A big bun of bean pork
By VicentaLakin
When I was a kid, I loved to eat pork buns. Hot buns were sprayed. A bite full of soup. No, I bought a big bag of beans for dry beans the other day, and I ran into the May rainy season, and I couldn't finish all the beans. I'm tired of eating and throwing them away, and I'm sorry, but I thought I'd change my mind. ( chuckles ) hip-hop..
Recipe Recommendations
- flour appropriate amount
- pork belly appropriate amount
- cowpea 1000g
- Angel yeast appropriate amount
- warm water appropriate amount
- soy sauce appropriate amount
- soy sauce appropriate amount
- cooking wine appropriate amount
- onion appropriate amount
- Jiang appropriate amount
- black pepper appropriate amount
- salt appropriate amount
- chicken essence appropriate amount
- balsamic vinegar appropriate amount
Steps for A big bun of bean pork

1
A proper amount of Ange yeast melted with an appropriate amount of warm water, pouring into three bowls of flour and mixing it into a face and rubbing it into a lasagna fermentation basin for 2-3 hours (this step is forgotten to take a photo).
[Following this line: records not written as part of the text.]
-- ==== Sys2Proof/Machine/Interface.lean ====
section
/-! DEFINITION. The command and response interface (spec 20_memory.md R31 to R33, 70_reset_and_hazards.md R140 to
R145): one rising clock edge, and the atomic transaction of R32. -/

namespace Sys2Proof.Machine

/-- What the command in the latches does: it is decoded (R47), a reserved one is refused (R46), and any other has the
effect of its operation. -/
def State.runLatched (s : State) : Host.Outcome State Fault Refusal :=
  match decodeCommand s.latched with
  | .error (.reservedOp op) => .refused (.reservedOp op)
  | .ok i => exec i s

/-- An edge with a command in flight and `rst = 0`. A reserved or undefined command stops at its first such edge
(R46, R65, R76; log 6). A defined one responds when its latency is over and waits otherwise (R32, R147). -/
def inFlightEdge (s : State) : Host.Outcome State Fault Refusal :=
  match s.runLatched with
  | .next t => if s.remaining ≤ 1 then .next t else .next s.waitEdge
  | .fault f => .fault f
  | .refused x => .refused x

/-- One rising clock edge. First the cycle before it is taken off the port, with the host's read of `r` (R36, R144);
then `rst`, which wins over everything (R126, R141); then the command in flight; then, in an idle block, a command
presented (R32). -/
def clockEdge (s : State) : Host.Outcome State Fault Refusal :=
  let c := s.cycle
  let s := s.popCycle
  if c.rst then .next s.resetEdge
  else if s.busy then inFlightEdge s
  else if c.cmdValid then .next (s.acceptEdge c.cmd)
  else .next s.idleEdge

/-- R32's atomic step `state' = exec(state, op, a, b)` on a whole command: acceptance and response in one. A command
presented while `BUSY = 1` "is not accepted and has no effect". -/
def State.transact (s : State) (c : Command) : Host.Outcome State Fault Refusal :=
  if s.busy then .next s else (s.latch c).runLatched

/-- The block when the response of a command in flight has come, which a host that waits gets (R149); an idle block as
it is. As in R32's atomic step, no time passes. -/
def State.settle (s : State) : Host.Outcome State Fault Refusal := if s.busy then s.runLatched else .next s

end Sys2Proof.Machine
end

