-- ==== Sys2Proof/Machine/Script.lean ====
section
/-! DEFINITION. Command scripts, "the nearest thing this block has to a program" (spec 30_encoding.md R52, R53;
60_exceptions.md R136): lines the host executes in order, each command line one transaction with the block (R32).
Names and labels are numbers here; the notation's spelling of them means nothing (log 13). -/

namespace Sys2Proof.Machine

/-- An operand: "a 32-bit literal ... or the name of an earlier host variable, meaning its 32-bit value" (R52). -/
inductive ScriptOperand where
  | lit (w : Word)
  | var (name : Nat)
  deriving DecidableEq, Repr

/-- A line of a script. -/
inductive ScriptLine where
  /-- `name = MNEMONIC operand` or `name = MNEMONIC operand, operand`; a one-operand command has zero in `b` (R45), so `y` is
  the literal 0. R52 has no one-operand line with another second operand; what the model does with one is its own choice
  (DESIGN CHOICE, log 13). -/
  | assign (name : Nat) (op : OpCode) (x y : ScriptOperand)
  /-- `x op= y`, which expands to `x = OP x, y` (R53). R53 has the form for ADD, SUB, MUL and DIV only; with another op
  code the model runs the same expansion (DESIGN CHOICE, log 13). -/
  | compound (name : Nat) (op : OpCode) (y : ScriptOperand)
  /-- `if name goto label`: "a host action, costs no command, and its condition is `name != 0`" (R136). -/
  | ifGoto (name label : Nat)
  /-- `goto label`. -/
  | goto (label : Nat)
  /-- `label:`. -/
  | label (label : Nat)
  deriving DecidableEq, Repr

/-- The host's side of a run: the block, the host variables (a variable not listed is undefined) and the index of the
next line. -/
structure HostState where
  block : State
  vars  : List (Nat × Word)
  line  : Nat
  deriving DecidableEq, Repr

/-- Why a script stops. -/
inductive ScriptStop where
  /-- The line after the last one is reached: the script is over. -/
  | finished
  /-- A line names a variable that has no value: "host variables start undefined" (95_test_vectors.md, Part 3). -/
  | undefinedVariable (name : Nat)
  /-- A line goes to a label that stands nowhere. -/
  | unknownLabel (label : Nat)
  /-- The block's fault. -/
  | fault (f : Fault)
  /-- The block's refusal. -/
  | refused (x : Refusal)
  deriving DecidableEq, Repr

/-- The value of a host variable. -/
def HostState.value (h : HostState) (name : Nat) : Except ScriptStop Word :=
  match h.vars.lookup name with
  | some v => .ok v
  | none   => .error (.undefinedVariable name)

/-- The value of an operand. -/
def HostState.operand (h : HostState) : ScriptOperand → Except ScriptStop Word
  | .lit w    => .ok w
  | .var name => h.value name

/-- `name` receives `v`; the host goes to the next line. -/
def HostState.setVar (h : HostState) (name : Nat) (v : Word) (block : State) : HostState :=
  { block := block, vars := (name, v) :: h.vars.filter (fun p => p.1 != name), line := h.line + 1 }

/-- A command line: issue the command and keep the value of `R` "once the response has arrived" (R52). DESIGN CHOICE
(log 13): both operands are read whatever the op, so on a one-operand line with a second operand other than the literal
0, a form R52 does not have, an undefined `y` stops the script and a defined one is sent in `b`, which the block
ignores (R45). -/
def HostState.command (h : HostState) (name : Nat) (op : OpCode) (x y : ScriptOperand) : Except ScriptStop HostState :=
  match h.operand x, h.operand y with
  | .error e, _ => .error e
  | _, .error e => .error e
  | .ok a, .ok b =>
    match issue ⟨op, a, b⟩ h.block with
    | .next (v, t) => .ok (h.setVar name v t)
    | .fault f     => .error (.fault f)
    | .refused f   => .error (.refused f)

/-- Go to a label. -/
def HostState.jump (h : HostState) (script : List ScriptLine) (label : Nat) : Except ScriptStop HostState :=
  match script.findIdx? (fun l => l == .label label) with
  | some k => .ok { h with line := k }
  | none   => .error (.unknownLabel label)

/-- The host executes one line of a script (R52, R53, R136). -/
def HostState.step (script : List ScriptLine) (h : HostState) : Except ScriptStop HostState :=
  match script[h.line]? with
  | none => .error .finished
  | some (.assign name op x y) => h.command name op x y
  | some (.compound name op y) => h.command name op (.var name) y
  | some (.ifGoto name label) =>
    match h.value name with
    | .ok v    => if v ≠ 0#32 then h.jump script label else .ok { h with line := h.line + 1 }
    | .error e => .error e
  | some (.goto label) => h.jump script label
  | some (.label _) => .ok { h with line := h.line + 1 }

end Sys2Proof.Machine
end

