/-- `R` after the operation, where it has a defined result, as a number; else 0. It is read at the reset state, since
a result does not depend on the state (R23). -/
def resultNum (i : Instr) : Nat := ((resultOf i.command).map BitVec.toNat).getD 0

/-- The exponent field `a[30:23]` of a binary32 number (R62). -/
def expNum (a : Word) : Nat := a.toNat / 2 ^ 23 % 2 ^ 8

/-- `sig` (R62): `m` when the exponent field is 0, else `2^23 + m`, for `m = a[22:0]`. -/
def sigNum (a : Word) : Nat := if expNum a = 0 then a.toNat % 2 ^ 23 else 2 ^ 23 + a.toNat % 2 ^ 23

/-- `x = |f| = sig * 2^(max(e, 1) - 150)`, an exact rational (R62). -/
def floatAbs (a : Word) : ℚ := (sigNum a : ℚ) * (2 : ℚ) ^ ((max (expNum a) 1 : ℤ) - 150)

/-- `s = bool(f < 0)`: `a[31]` when `sig` is not 0, else 0 (R62). -/
def floatSign (a : Word) : Nat := if sigNum a = 0 then 0 else signNum a

/-- The operation reads its `b` field (R45, R47). -/
def readsB : Instr → Bool
  | .fromint _ => false
  | .fromflt _ => false
  | .abs _     => false
  | .sgn _     => false
  | .whole _   => false
  | .dig10 _   => false
  | .add _ _   => true
  | .sub _ _   => true
  | .mul _ _   => true
  | .div _ _   => true
  | .lt _ _    => true
  | .gt _ _    => true
  | .le _ _    => true
  | .ge _ _    => true
  | .eq _ _    => true
  | .ne _ _    => true

/-- The reserved values of `op`, by the ranges R46 lists. -/
def reservedNum (op : Nat) : Prop :=
  op = 0x00 ∨ (0x03 ≤ op ∧ op ≤ 0x0F) ∨ (0x14 ≤ op ∧ op ≤ 0x1F) ∨ (0x26 ≤ op ∧ op ≤ 0x2F) ∨
  (0x32 ≤ op ∧ op ≤ 0x3F) ∨ (0x42 ≤ op ∧ op ≤ 0x4F) ∨ (0x50 ≤ op ∧ op ≤ 0xFF)

/-- In the clock cycle `rst = 0`. -/
def noReset (c : PortCycle) : Prop := c.rst = false

/-- The fraction after `n` DIG10 steps, each fed the result of the one before (R107). -/
def digSteps : Nat → Word → Word
  | 0, f     => f
  | n + 1, f => digSteps n (BitVec.ofNat 32 (resultNum (.dig10 f)))

/-- The digits of `n` DIG10 steps read as one decimal number, `acc` standing before them (R107). -/
def digNumber : Nat → Word → Nat → Nat
  | 0, _, acc     => acc
  | n + 1, f, acc =>
    digNumber n (BitVec.ofNat 32 (resultNum (.dig10 f))) (acc * 10 + resultNum (.dig10 f) / 2 ^ 16)

/-- The number a string of ASCII digits stands for, most significant first. -/
def asciiNumber (l : List Ascii) : Nat := l.foldl (fun n c => n * 10 + (c.toNat - 0x30)) 0

/-- All characters are ASCII digits (R113). -/
def allDigits (l : List Ascii) : Prop := ∀ c ∈ l, 0x30 ≤ c.toNat ∧ c.toNat ≤ 0x39

end Sys2Proof.Slice0

open Sys2Proof.Slice0

/-! ## Encoding -/

/-- Words written out from the table of R42, one of each family, decode to the operation they stand for. -/
def Obligations.SampleWordsDecode : Prop :=
  decode 0x01FFFFFFFD00000000#72 = .ok (.fromint 0xFFFFFFFD#32) ∧
  decode 0x1300038000_00024000#72 = .ok (.div 0x00038000#32 0x00024000#32) ∧
  decode 0x208002000080010000#72 = .ok (.lt 0x80020000#32 0x80010000#32) ∧
  decode 0x3080024000DEADBEEF#72 = .ok (.abs 0x80024000#32) ∧
  decode 0x410000199900000000#72 = .ok (.dig10 0x00001999#32)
Flour fermentation can be prepared at the time, with beans washed in the pot and boiled, dryed and cut, pellets cut to shreds, onions cut to shreds, and put together in an appropriate amount of old smoke, raw smoke, vinegar, salt, fragrance, wine and chicken。
2
The panels are covered with a proper amount of flour, and the made noodles fall on the flour, and they are covered in groups。
3
Noodles grow, cut into flat-size pieces, flat-touched skins。